Background technology
The mankind, birth and old age, sickness and death are a kind of natural laws, along with wearing out of human body cell, the regeneration function of its cell will be lost gradually, human body enters aging period, and the intravital various cellular degenerations of people are had an operation as the old man and to be recovered to want the slow well evidence that is mostly more than the adolescent.The aging of people mainly shows on the cell senescence and deterioration of various internal organs, thereby in recent years, the medical expert of countries in the world is attempting to study relevant " the long-lived medicine " that increases man's lifespan.So-called long-lived medicine is exactly nothing but that this medicine can promote functions such as the enhancing of the regeneration of human body cell and repair ability and improvement.Yet the file that yet there are no similar contents such as " long-lived medicines " is published.On the other hand, even if the someone does not also enter old age, but still will there be its situation about can not normally repair of necrosis of human cell tissue in the part of its human body, as cervical spondylosis patient or prolapse of lumbar intervertebral disc patient or the like.These patients are in the majority with the older, degeneration, atrophy, downright bad cell fibrosis tissue existence mainly still because taken place in the mechanism of its morbidity in the part of its human body, conventional treatment method is exactly an excision, again plantation tissue or transplanting are corresponding then organizes, this therapeutic method of surgery is passive, and do not have the positive therapeutic effect, and it can only be treated devastatingly, and its effect is not desirable.Also have a kind of collagenase or collagen protein of using to treat, but collagenase and collagen protein only have dissolution to the fibrosis tissue of necrosis, but do not have the pair cell tissue regeneration to be arranged, effect such as repair and mould again again, thereby in fact they do not have any good therapeutic effect.
Summary of the invention
The object of the present invention is to provide and a kind of human body cell is had the adjusting and controlling growth effect, strengthen the n cell growth regulatory factor A and the preparation method of functions such as the regeneration of inside of human body cell tissue, reparation, contain natural gene, the ornithine that extracts in Gram-positive, negative cocci or the bacillus among this n cell growth regulatory factor A, and the configurable ornithine that has more than the 1 μ g of 1 μ g gene.

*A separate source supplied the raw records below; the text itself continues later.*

/-- REPLAY: step 11 of Table 17-1: complete transactions above C are applied in GCS order, and D goes to the sequencer; while the partner is
asked for records that cannot be read it waits (11 R372 to R374, 10 R350, 17 R540). -/
def execReplay (s : State) : Outcome State Fault Refusal :=
  let sb := s.bestSuper
  let c := sb.elim 0 (·.1)
  let s0 := sb.elim 0 (·.2)
  .next (if s.keeper.step = 10 ∧ s.devstat = 1 ∧ !s.keeper.failLatched then
      match s.askingFor s0 with
      | some k => s.askPartner k s0
      | none =>
        let r := s.replayStream c s0
        match s.replayFails sb r with
        | some g => s.faulted.report (replayRecord s g)
        | none =>
          let s1 := r.out.foldl State.replayDelta s.rebuildTables
          let d : Word64 := BitVec.ofNat 64 r.last
          { s1 with
            lehr := { s1.lehr with drawn := d, applied := d, appliedSet := [], gcsdur := d, ckpt := c, s0 := s0 }
            keeper := { s1.keeper with step := 11 } }
    else s)

/-! ### Reopening (17 R550) -/

/-- RING_REOPEN: step 12: segments that no zone holds are written as full records, and the ring opens empty with a new segment
sequence number. `fails` = how often the write of each of them in turn fails before it succeeds; the start fails at three (17 R540, R550). -/
def execRingReopen (fails : List (Fin 4)) (s : State) : Outcome State Fault Refusal :=
  let l := s.lehr
  let run := l.validRun.length
  let todo := ({ l with inRing := run } : Lehr).ringSegs.filter fun q =>
    !(l.records.any fun (r : ZoneRec) => r.seq == q.1 && !r.partial_)
  .next (if s.keeper.step = 11 ∧ s.devstat = 1 ∧ !s.keeper.failLatched then
      if !todo.isEmpty && ((fails.take todo.length).contains 3 || s.freePlaces.isEmpty) then s.faulted.report (lehrRecord s 5 l.rp.toNat)
      else
        let rs := todo.map fun q =>
          let x := l.ringRecord q
          { x with entries := x.entries.takeWhile fun (e : LEntry) => e.valid || e.lost }
        let s1 := rs.zipIdx.foldl (fun (t : State) q => t.placeRetried q.1 (fails.getD q.2 0).val) s
        let s2 := State.mirrorsIn { s1 with lehr := s1.lehr.reopen (l.segSeq + 1), keeper := { s1.keeper with step := 12 } }
        if l.pairEn then l.ringSegs.foldl (fun (t : State) q => t.emit (.reclaimed ⟨l.link.toNat, by have := l.link.isLt; omega⟩ q.1)) s2 else s2
    else s)

end Sys2Proof.Machine
end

1 μ g gene disposes the ornithine of 1 μ g-500mg among the described n cell growth regulatory factor A.
1 μ g gene disposes the ornithine of 1-200mg among the described n cell growth regulatory factor A.

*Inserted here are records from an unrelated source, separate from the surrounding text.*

-- ==== Sys2Proof/Machine/HostAdmin.lean ====
section
/-! DEFINITION. The commands of the admin ring, and the assignment of engines to hedges (02 R36 to R38, R46, R54, R61; 13 R446 to R452;
14 R475, R478; 15 R495, R500; 17 R551). -/

namespace Sys2Proof.Machine

open Host (Outcome)

/-! ### Shared -/

/-- Run `g` on the oldest command of an opcode of an admin ring, once the bounce queue is empty (02 R52). -/
def State.withAdmin (s : State) (f : FnId) (op : Nat) (g : Cmd → State) : State :=
  match (s.fn f).oldest op with
  | some c => if isPf f && s.bounced.isEmpty then g c else s
  | none => s

/-- The hedge that byte 16 names, when there is one of that number. -/
def cmdHedge (b : List Byte) : Option HedgeId := if q : fieldOf b 16 1 < 64 then some ⟨fieldOf b 16 1, q⟩ else none

/-- The open hedge that byte 16 names. -/
def State.openHedge? (s : State) (b : List Byte) : Option HedgeId :=
  (cmdHedge b).bind fun h => if (s.hedge h).fn.isSome && !(s.hedge h).closing then some h else none

/-- Host address and length of a command's buffer. -/
def cmdBuf (b : List Byte) : Word64 := BitVec.ofNat 64 (fieldOf b 32 8)
def cmdLen (b : List Byte) : Nat := fieldOf b 40 4

/-- An admin command for a hedge, which has read its buffer, ends OK (02 R60). -/
def State.adminDone (s : State) (f : FnId) (c : Cmd) (h : HedgeId) (len : Nat) (result : Word64) (table : Option HedgeId := none) : State :=
  (((s.flushFor h).keepDef h).emit (.read f (cmdBuf c.bytes) len)).reply f c .carried 0 0 result 0 table

/-! ### Parameter blocks (13 R447, 02 Table 2-1) -/

/-- The fields of a parameter block. -/
def paramsOf (b : List Byte) : Params :=
  let fl := fieldOf b 4 1
  let n := fun off len => fieldOf b off len
  { emin := n 0 2, emax := n 2 2, exclusive := fl % 2 == 1, critical := fl / 2 % 2 == 1, pflush := fl / 4 % 2 == 1
    strict := fl / 8 % 2 == 1, rso := fl / 16 % 2 == 1, cb := n 5 1 % 8, cw := n 5 1 / 16 % 8 + 1, warm := n 6 2, sres := n 8 4
    scap := n 12 4, dbase := n 16 4, dcount := n 20 4, locks := n 24 4, lquota := n 28 2, wdog := BitVec.ofNat 16 (n 30 2)
    gcommit := n 32 4, swinBase := BitVec.ofNat 6 (n 36 1), swinSize := BitVec.ofNat 5 (n 37 1), ghbm := n 38 1
    cptCount := BitVec.ofNat 8 (n 40 1), cptBase := BitVec.ofNat 10 (n 41 2), stockBase := BitVec.ofNat 18 (n 44 4)
    stockSlots := n 44 4 / 2 ^ 18, store := n 48 8 }

/-- Reserved bytes and bits of a parameter block. -/
def paramZeros (b : List Byte) : Bool :=
  zeroFrom b 56 72 && zeroFrom b 39 1 && fieldOf b 4 1 / 32 == 0 && fieldOf b 5 1 / 8 % 2 == 0 && fieldOf b 5 1 / 128 == 0 &&
    fieldOf b 36 1 / 64 == 0 && fieldOf b 37 1 / 32 == 0 && fieldOf b 40 4 / 2 ^ 18 == 0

A kind of method of producing n cell growth regulatory factor A, it is earlier Gram-positive, negative cocci or bacillus to be screened and the freezing bacterial strain, with bacterial strain conventional cultivation under 4-38 ℃ of temperature, and after at least once removing by filter harmful bacteria, stay useful bacterial chip and promptly extract natural gene, in natural gene, quantitatively add ornithine, after safety detection, water preparation closes to seal and forms under the GMP standard.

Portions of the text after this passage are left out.